La ruée sur les rues

Section: Nouvelles- Jan 23, 2015 Commentaires fermés sur La ruée sur les rues

Tandis que certains revendiquaient sa pleine possession («À nous la rue !»), d’autres en appellent au partage («Partageons la rue !»). Deux injonctions qui présentifient le lien organique entre la rue et la vie politique de la Cité. Pourquoi se rue-t-on dessus ?

Depuis l’annonce du réaménagement de Sainte-Catherine, un maelström nordique déferle sur la Cité québécoise. Montréal voit s’affronter deux visions de la rue, deux avenirs de la vie publique. Le trait n’est-il pas quelque peu forcé ? Quoi de plus anodin, de plus enfoui, de plus invisible qu’une rue, m’opposeriez-vous ? Et pourtant, elle fonde une réflexion plus approfondie sur la valeur de nos espaces publics. La faute au partage.

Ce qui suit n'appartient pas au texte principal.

/-! ## Packed BCD -/

theorem bcd_toNat {n : Nat} (hn : n < 100) : (bcd n).toNat = 16 * (n / 10) + n % 10 := by
  rw [bcd, BitVec.toNat_ofNat]
  omega

section

variable {x y : Nat} {k : Bool} {v : Byte} {f : Flags}
variable (hx : x < 100) (hy : y < 100) (hsum : IsSum (bcd x) (bcd y) k v f)

include hx hy hsum

/-- The binary sum of two packed numbers by their tens and units: a carry leaves the low nibble as soon as the units
exceed 15, not 9. -/
theorem bcdSum_digits :
    v.toNat = (16 * (x / 10 + y / 10) + (x % 10 + y % 10 + k.toNat)) % 256
    ∧ (f.cy = true ↔ 255 < 16 * (x / 10 + y / 10) + (x % 10 + y % 10 + k.toNat))
    ∧ (f.ac = true ↔ 15 < x % 10 + y % 10 + k.toNat) := by
  obtain ⟨hv, hcy, hac, -⟩ := hsum
  rw [bcd_toNat hx, bcd_toNat hy] at hv hcy hac
  exact ⟨hv.trans (by omega), hcy.trans (by omega), hac.trans (by omega)⟩

/-- The low correction is made exactly when the units exceed 9: the nibble does too, or it has wrapped and left AC. -/
theorem daaLowCorrection_of_bcdSum :
    daaLowCorrection v f = if x % 10 + y % 10 + k.toNat > 9 then 0x06 else 0 := by
  obtain ⟨hv, -, hac⟩ := bcdSum_digits hx hy hsum
  have hk := k.toNat_le
  refine if_congr ?_ rfl rfl
  rw [hac, hv]
  omega

/-- The high correction is made exactly when the decimal sum has a third digit. -/
theorem daaHighCorrection_of_bcdSum :
    daaHighCorrection v f = if x + y + k.toNat > 99 then 0x60 else 0 := by
  obtain ⟨hv, hcy, -⟩ := bcdSum_digits hx hy hsum
  have hk := k.toNat_le
  have hdecimal : x + y + k.toNat = 10 * (x / 10 + y / 10) + (x % 10 + y % 10 + k.toNat) := by omega
  have htens : x / 10 + y / 10 ≤ 18 := by omega
  have hunits : x % 10 + y % 10 + k.toNat ≤ 19 := by omega
  refine if_congr ?_ rfl rfl
  rw [hcy, hv, hdecimal]
  generalize x / 10 + y / 10 = tens at htens
  generalize x % 10 + y % 10 + k.toNat = units at hunits
  omega

/-- Adjusting the binary sum of two packed numbers gives their decimal sum. -/
theorem decimalAdjust_of_bcdSum :
    (decimalAdjust v f).1 = bcd ((x + y + k.toNat) % 100)
    ∧ ((decimalAdjust v f).2.cy = true ↔ 99 < x + y + k.toNat) := by
  have hlow := daaLowCorrection_of_bcdSum hx hy hsum
  have hhigh := daaHighCorrection_of_bcdSum hx hy hsum
  constructor
  · obtain ⟨hadds, -⟩ := decimalAdjust_adds_corrections v f
    obtain ⟨hv, -, -⟩ := bcdSum_digits hx hy hsum
    have hk := k.toNat_le
    apply BitVec.eq_of_toNat_eq
    rw [hadds, hlow, hhigh, hv, bcd_toNat (Nat.mod_lt _ (by decide))]
    split <;> split <;> omega
  · rw [decimalAdjust_cy_iff, hhigh]
    simp

end

/-- Settles O31: ADC leaves the binary sum and its flags, and DAA adjusts it. -/
theorem decimalAdditionIsCorrect : Obligations.DecimalAdditionIsCorrect := by
  intro s x y hx hy ha hb
  have hsum := isSum_add8 s.a s.b s.flags.cy s.flags
  nth_rewrite 1 [ha, hb] at hsum
  obtain ⟨hv, hcy⟩ := decimalAdjust_of_bcdSum hx hy hsum
  exact ⟨_, hv ▸ execAll_pair rfl rfl, hcy⟩

end Sys2Proof.Claims
end

section
/-! The flag frame (O49): which of the five flags a meaning and an instruction may write. -/

namespace Sys2Proof.Machine

@[simp] theorem jumpIf_flags (cc : Cond) (t : Word) (s : State) : (jumpIf cc t s).flags = s.flags := by
  unfold jumpIf; split <;> rfl

@[simp] theorem callIf_flags (cc : Cond) (t : Word) (s : State) : (callIf cc t s).flags = s.flags := by
  unfold callIf; split <;> rfl

@[simp] theorem retIf_flags (cc : Cond) (s : State) : (retIf cc s).flags = s.flags := by
  unfold retIf; split <;> rfl

/-- Every flag that is not among `written` is in `g` as it is in `f`. -/
structure KeepsFlagsOutside (written f g : Flags) : Prop where
  s : written.s = false → g.s = f.s
  z : written.z = false → g.z = f.z
  ac : written.ac = false → g.ac = f.ac
  p : written.p = false → g.p = f.p
  cy : written.cy = false → g.cy = f.cy

namespace KeepsFlagsOutside

theorem of_eq {w f g : Flags} (h : g = f) : KeepsFlagsOutside w f g := by
  subst h; exact ⟨fun _ => rfl, fun _ => rfl, fun _ => rfl, fun _ => rfl, fun _ => rfl⟩

theorem all (f g : Flags) : KeepsFlagsOutside ⟨true, true, true, true, true⟩ f g := ⟨nofun, nofun, nofun, nofun, nofun⟩

theorem allButCarry {f g : Flags} (h : g.cy = f.cy) : KeepsFlagsOutside ⟨true, true, true, true, false⟩ f g :=
  ⟨nofun, nofun, nofun, nofun, fun _ => h⟩

theorem carryAlone (f : Flags) (x : Bool) : KeepsFlagsOutside ⟨false, false, false, false, true⟩ f { f with cy := x } :=
  ⟨fun _ => rfl, fun _ => rfl, fun _ => rfl, fun _ => rfl, nofun⟩

end KeepsFlagsOutside

end Sys2Proof.Machine

namespace Sys2Proof.Claims

open Sys2Proof.Machine

theorem flagsWritten_inr (x : Opnd8) : flagsWritten (Instr.inr x) = ⟨true, true, true, true, false⟩ := by
  rcases x with ⟨_ | _⟩ | _ <;> rfl

theorem flagsWritten_dcr (x : Opnd8) : flagsWritten (Instr.dcr x) = ⟨true, true, true, true, false⟩ := by
  rcases x with ⟨_ | _⟩ | _ <;> rfl

theorem flagsWritten_alu (f : AluOp) (x : Opnd8) : flagsWritten (Instr.alu f x) = ⟨true, true, true, true, true⟩ := by
  cases f <;> rcases x with ⟨_ | _⟩ | _ <;> rfl

theorem flagsWritten_aluImm (f : AluOp) (d8 : Byte) :
    flagsWritten (Instr.aluImm f d8) = ⟨true, true, true, true, true⟩ := by cases f <;> rfl

theorem flagsWritten_dad (p : Pair) : flagsWritten (Instr.dad p) = ⟨false, false, false, false, true⟩ := by
  cases p <;> rfl

/-- Every instruction completes and keeps each flag that the table of R30 does not give it: by family (R75). -/
theorem exec_keepsFlagsOutside (i : Instr) (s : State) :
    ∃ t, exec i s = .next t ∧ KeepsFlagsOutside (flagsWritten i) s.flags t.flags := by
  cases i using Instr.by_family with
  | alu f x => exact ⟨_, exec_alu f x s, flagsWritten_alu f x ▸ .all _ _⟩
  | aluImm f d8 => exact ⟨_, exec_aluImm f d8 s, flagsWritten_aluImm f d8 ▸ .all _ _⟩
  | daa | popPSW => exact ⟨_, rfl, .all _ _⟩
  | inr x => exact ⟨_, exec_inr x s, flagsWritten_inr x ▸ .allButCarry rfl⟩
  | dcr x => exact ⟨_, exec_dcr x s, flagsWritten_dcr x ▸ .allButCarry rfl⟩
  | dad p => exact ⟨_, exec_dad p s, flagsWritten_dad p ▸ .carryAlone s.flags _⟩
  | rlc | rrc | ral | rar | stc | cmc => exact ⟨_, rfl, .carryAlone s.flags _⟩
  | mov dst r => exact ⟨_, exec_mov dst r s, .of_eq (s.setReg_flags dst _)⟩
  | movFromM dst => exact ⟨_, exec_movFromM dst s, .of_eq (s.setReg_flags dst _)⟩
  | movToM r => exact ⟨_, exec_movToM r s, .of_eq (s.wr8_flags .m _)⟩
  | mvi x d8 => exact ⟨_, exec_mvi x d8 s, .of_eq (s.wr8_flags x d8)⟩
  | lxi p w => exact ⟨_, exec_lxi p w s, .of_eq (s.setPair_flags p w)⟩
  | inx p => exact ⟨_, exec_inx p s, .of_eq (s.setPair_flags p _)⟩
  | dcx p => exact ⟨_, exec_dcx p s, .of_eq (s.setPair_flags p _)⟩
  | jccc cc w => exact ⟨_, exec_jccc cc w s, .of_eq (jumpIf_flags cc w s)⟩
  | cccc cc w => exact ⟨_, exec_cccc cc w s, .of_eq (callIf_flags cc w s)⟩
  | rccc cc => exact ⟨_, exec_rccc cc s, .of_eq (retIf_flags cc s)⟩
  | rst n => exact ⟨_, exec_rst n s, .of_eq (s.call_flags _)⟩
  | lda _ | ldaxB | ldaxD | inPort _ | lhld _ | xchg | sta _ | staxB | staxD | shld _ | outPort _ | cma
  | pushB | pushD | pushH | pushPSW | popB | popD | popH | xthl | sphl
  | jmp _ | pchl | call _ | ret | nop | ei | di | rim | sim | hlt => exact ⟨_, rfl, .of_eq rfl⟩
  | nopAlias08 | nopAlias10 | nopAlias18 | nopAlias28 | nopAlias38
  | failStopCB | failStopD9 | failStopDD | failStopED | failStopFD =>
    exact ⟨_, rfl, .of_eq (s.unassigned_flags _)⟩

Rue partagée à Brighton (UK) - Photo : GREF

Rue partagée à Brighton (UK) – Photo : GREF

Rue partagée à Brighton (UK) - Photo : GREF

Rue partagée à Brighton (UK) – Photo : GREF

 Si en apparence, le partage de la rue obtient un consensus sans opposition formelle, son caractère plurivoque dissimule un affrontement idéologique profond. Alors que les quatre premiers scénarios du réaménagement de Ste-Catherine présentaient tous les attributs du partage, aucun n’a satisfait. Et pour cause ! Une autre conception du partage de la rue se préparent, biberonnée aux expériences danoise ou hollandaise qui redécouvrent l’antique sens romain de la ville. Cette vision s’oppose à la spécialisation fonctionnelle de la rue selon laquelle chaque mode de déplacement affecte une part de l’espace public. Panacée pour certains, ersatz corbuséen pour d’autres. Peu animée, économiquement somnolente et destructrice d’urbanité, cette formule a produit et produit des rues disparates où l’espace est partagé, certes, mais dont les flux restent étrangers les uns aux autres. Il se juxtapose des tuyaux de canalisation sans aucun frottement.

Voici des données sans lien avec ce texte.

/-- Mark one track for force-close; outside a settlement of its mosaic it closes at once (R227). -/
def Dev.markOne (d : Dev) : Dev :=
  match d.earliest with
  | none => d
  | some t =>
    let t := { t with marked := true }
    let d := d.putTrack t
    if d.lode.settling = some t.mos then d.trackWrite t else d.closeTrack t 0

/-- An allocation for a track has been made: it marks one track when it leaves either reserve short (R226). A queue taken with
its summary element is one allocation, a fragment element another. Assumption 50, DEDUCED. -/
def Dev.allocated (d : Dev) : Dev :=
  if d.tracksFree < d.fld ⟨R.SHF_RESERVE, 0, 16⟩ ∨ d.elemsFree < d.fld ⟨R.SHF_RESERVE, 16, 16⟩ * 64 then d.markOne else d

/-- Take an element for a track. -/
def Dev.trackElem (d : Dev) : Option Nat × Dev :=
  match d.elemAlloc with
  | (none, d) => (none, d)
  | (some i, d) => (some i, d.allocated)

/-- Open a track (R225): its queue and summary element, or none when the set is dropped (R228). -/
def Dev.openTrack (d : Dev) (m id piece : Nat) (bright : Bool) : Option Nat × Dev :=
  if d.tracksFree = 0 ∨ d.elemsFree = 0 then
    (none, ((d.bump ⟨R.SHF_TRACK_DROP, 0, 32⟩).shfEvent 1).raise 0x4 4)
  else
    let q := d.freeQueue 0 (d.lode.tracks.length + d.shf.retired.length)
    match d.elemAlloc with
    | (none, d) => (none, d)
    | (some i, d) =>
      let t : Track := { q := q, mos := m, openT := d.now2, id := id, piece := piece, bright := bright, summ := i }
      let d := (d.setTracks (d.lode.tracks ++ [t])).trackWrite t
      let d := d.allocated
      (some q, d.tracksShow m)

/-- A fragment joins the track of a queue (R225, R228): a fragment element at its tail while elements last, its accumulators
into the summary. A queue that a memory error retires closes with the next settlement step 5 (R241). -/
def Dev.joinTrack (d : Dev) (q : Nat) (f : Fragment) (k : Int) (memErr ovf : Bool) : Dev :=
  match d.trackOf q with
  | none => d
  | some t =>
    let (t, d) := d.trackRead t t.elems.getLast?.toList
    let (t, d) := d.summRead t
    match (if d.shf.retired.contains q then (none, d) else d.trackElem) with
    | (e, d) =>
      let d := match e with
        | none => d
        | some i => (d.elemFill i 1 (f.acc.vals ++ [(f.band : Int), k])).relink t.elems (t.elems ++ [i])
      let marked := match d.trackOf q with
        | some u => u.marked || t.marked
        | none => t.marked
      let t := { t with acc := t.acc.add f.acc, frags := t.frags + 1, memErr := t.memErr || memErr, ovf := t.ovf || ovf,
                        marked := marked, elems := t.elems ++ e.toList }
      (d.putTrack t).trackWrite t

/-- Merge a track into the survivor (R189, R225): its fragments are spliced onto the survivor's tail, its summary is added,
and its queue and summary element are freed. A retired queue splices nothing (R241). -/
def Dev.mergeTrack (d : Dev) (keep gone : Nat) : Dev :=
  match d.trackOf keep, d.trackOf gone with
  | some t, some u =>
    let (t, d) := d.trackRead t t.elems.getLast?.toList
    let (u, d) := d.trackRead u []
    let (t, d) := d.summRead t
    let (u, d) := d.summRead u
    let chain := if d.shf.retired.contains keep then [] else t.elems ++ u.elems
    let d := if d.shf.retired.contains keep then d else d.relink (t.elems ++ [noElem] ++ u.elems) chain
    let t := { t with acc := t.acc.add u.acc, sides := t.sides + u.sides, frags := t.frags + u.frags, elems := chain,
                      memErr := t.memErr || u.memErr, ovf := t.ovf || u.ovf, marked := t.marked || u.marked }
    let d := ((d.setTracks (d.lode.tracks.filter (fun x => x.q != gone))).putTrack t).elemsGive
      (u.summ :: (if d.shf.retired.contains keep then u.elems else []))
    let d := d.queueWrite gone (descBytes [] 0 1 0 0 0 0 0)
    let x := d.lodeMos t.mos
    let d := d.setLodeMos t.mos { x with lower := x.lower.map (fun r => if r.q = gone then { r with q := keep } else r) }
    ((d.trackWrite t).bump ⟨R.LODE_MERGE_CNT t.mos, 0, 32⟩).tracksShow t.mos
  | _, _ => d

end Sys2Proof.Machine
end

Regardons la rue Rachel… Ecoutons le désarroi de ses commerçants… L’irrésistible fonctionnalisme d’hier ne fait plus recette aujourd’hui. La littérature ne connaît que trop bien les causes de cette anémie sociale. Elle peine toutefois, à en appliquer les solutions. Nécessité d’une coexistence des usages.  Nécessité d’une existence de conflits. Nécessité d’une participation inventive des citoyens pour les résoudre. Bien entendu, cette vision de la rue partagée se heurte aux autorités publiques. Un siècle de réflexes fonctionnalistes dans la production des espaces publics pèse. Quel pouvoir accepterait, voire instituerait une dose de conflits dans ses propres rues ? Ils sont fous ces romains… ces anglais, ces hollandais, ces danois, ces suédois, ces français, ces australiens, ces… new-yorkais !

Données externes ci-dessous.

/-- Is a slot named by a mosaic that is on, or by a pending commit (R207)? -/
def Dev.slotHeld (d : Dev) (n : Nat) : Bool :=
  (List.range 4).any (fun m => (d.asyFld m 0 1 == 1 && d.asyFld m 1 2 == n) ||
    (d.bit (asyCommit m) && d.fld ⟨R.ASY_MOSm_CFG m, 1, 2⟩ == n))

/-- R219: a shadow copy that names an empty slot or a field mosaic that is not enabled is rejected. -/
def Dev.asyShadowOk (d : Dev) (m : Nat) : Bool :=
  match d.asyNet (d.fld ⟨R.ASY_MOSm_CFG m, 1, 2⟩) with
  | none => false
  | some x => (List.range (netFields x.blob - 1)).all (fun f => d.mosEn (d.fld ⟨R.ASY_MOSm_CFG m, 4 + 2 * f, 2⟩))

/-- A pending commit applies, or is rejected (R219). -/
def Dev.asyApply (d : Dev) (m : Nat) : Dev :=
  if d.bit (asyCommit m) then
    let d := d.put (asyCommit m) 0
    if d.asyShadowOk m then (d.applyRegs (asyBanked m)).asyEvent 4 else d.asyEvent 5
  else d

/-- A commit is requested; where Assay is off for the mosaic it applies at once. -/
def Dev.asyRequest (d : Dev) (m : Nat) : Dev :=
  let d := d.put (asyCommit m) 1
  if d.asyFld m 0 1 = 1 then d else d.asyApply m

/-! ### Patches (R202 to R204) -/

/-- Mosaic, first line and first column of each field of a job. -/
def Dev.jobFields (d : Dev) (m : Nat) (j : AsyJob) (net : AsyNet) : List (Nat × Int × Int) :=
  let half : Int := (netN net.blob : Int) / 2
  (d.patchCentres m j.md j.cd net).map (fun f => (f.1, f.2.1 - half, f.2.2 - half))

/-- The line after the last one a mosaic has emitted; none before its first emission. -/
def Dev.emittedTo (d : Dev) (m : Nat) : Option Int :=
  ((tget (fun _ => ({} : SeamMos)) d.seam.mos m).hist.head?).map (fun s => 64 * s.k + s.next)

/-- A job is ready when every field's mosaic has emitted the patch's last line, or PAD_WAIT has passed (R203). -/
def Dev.jobReady (d : Dev) (m : Nat) (j : AsyJob) : Bool :=
  match d.asyNet (d.asyFld m 1 2) with
  | none => false
  | some net => j.padded || (d.jobFields m j net).all (fun f =>
      match d.emittedTo f.1 with
      | none => false
      | some e => decide (f.2.1 + netN net.blob ≤ e))

/-- How the reading of a patch ended. -/
inductive PatchEnd where
  | ok | history | memErr
deriving DecidableEq, Repr

/-- The stripes that lines `l0` to `l0 + n - 1` touch. -/
def stripesOf (l0 : Int) (n : Nat) : List Int :=
  (List.range (((l0 + n - 1) / 64 - l0 / 64).toNat + 1)).map (fun (i : Nat) => l0 / 64 + (i : Int))

/-- The directory entries of stripes, or none when one fails a check of R179. -/
def Dev.dirsRead (d : Dev) (m : Nat) : List Int → Option (List (Int × List Byte)) × Dev
  | [] => (some [], d)
  | k :: ks =>
    match d.dirRead 0x04 m k with
    | (none, d) => (none, d)
    | (some e, d) =>
      match d.dirsRead m ks with
      | (none, d) => (none, d)
      | (some es, d) => (some ((k, e) :: es), d)

/-- Read one field of a patch, N lines of N samples (R204). -/
def Dev.fieldRead (d : Dev) (fm n : Nat) (l0 c0 : Int) (padded : Bool) : List Nat × PatchEnd × Dev :=
  let upto := (d.emittedTo fm).getD (64 * (l0 / 64))
  let there (l : Int) : Bool := !padded || decide (l < upto)
  let lines := (List.range n).map (fun (i : Nat) => l0 + (i : Int))
  let ks := (stripesOf l0 n).filter (fun k => lines.any (fun l => l / 64 == k && there l))
  match d.dirsRead fm ks with
  | (none, d) => ([], .history, d)
  | (some dirs, d) =>
    let mask := d.fld ⟨R.SEAM_MASK fm, 0, 16⟩
    let width := d.mosWidth fm
    let places := lines.flatMap (fun l => (List.range n).map (fun (i : Nat) => (l, c0 + (i : Int))))
    let (vs, err, d) := places.foldl (fun (x : List Nat × Bool × Dev) p =>
      let (l, c) := p
      let exts := ((dirs.find? (fun e => e.1 == l / 64)).map (fun e => dirExts e.2)).getD []
      if !there l || decide (c < 0) || decide ((width : Int) ≤ c) || exts.any (fun r => r.has c.toNat) then (mask :: x.1, x.2.1, x.2.2)
      else
        let (bs, e, d) := x.2.2.memRead 0x04
          (x.2.2.tileAddr fm (l / 64) (c.toNat / 256) + 512 * (l % 64).toNat + 2 * (c.toNat % 256)) 2
        (leNat bs :: x.1, x.2.1 || e, d)) ([], false, d)
    (vs.reverse, if err then .memErr else .ok, d)

/-- Read every field of a patch. -/
def Dev.patchRead (d : Dev) (n : Nat) (padded : Bool) : List (Nat × Int × Int) → List (List Nat) × PatchEnd × Dev
  | [] => ([], .ok, d)
  | (fm, l0, c0) :: fs =>
    match d.fieldRead fm n l0 c0 padded with
    | (vs, .ok, d) =>
      let (rest, e, d) := d.patchRead n padded fs
      (vs :: rest, e, d)
    | (_, e, d) => ([], e, d)

/-! ### Taking a job (R213, R214) -/

/-- ASSAY_DEADLINE in nanoseconds. -/
def Dev.deadline (d : Dev) : Nat := max 1 (d.fld ⟨R.ASY_TIMING, 0, 16⟩) * 1000000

Ville (auto-)proclamée où il fait bon vivre, la stratégie territoriale de Montréal ne peut plus être sourde à cet appel en réitérant les erreurs fonctionnalistes du réaménagement du boulevard Saint-Laurent. Petit à petit, l’idée trace laborieusement son chemin. Le 18 janvier 2015, la Ville de Montréal a annoncé son programme d’implantation de rues piétonnes ou partagée. Si l’effort est minime, l’épithète «partagé» a été ajoutée. Une première victoire sur le plan des idées.

 

DIAZ Jérémy – Administrateur principal du GREF

Finissant sa maîtrise à l’UQÀM sur le «retour à la rue» et l’avenue Duluth, trente ans après.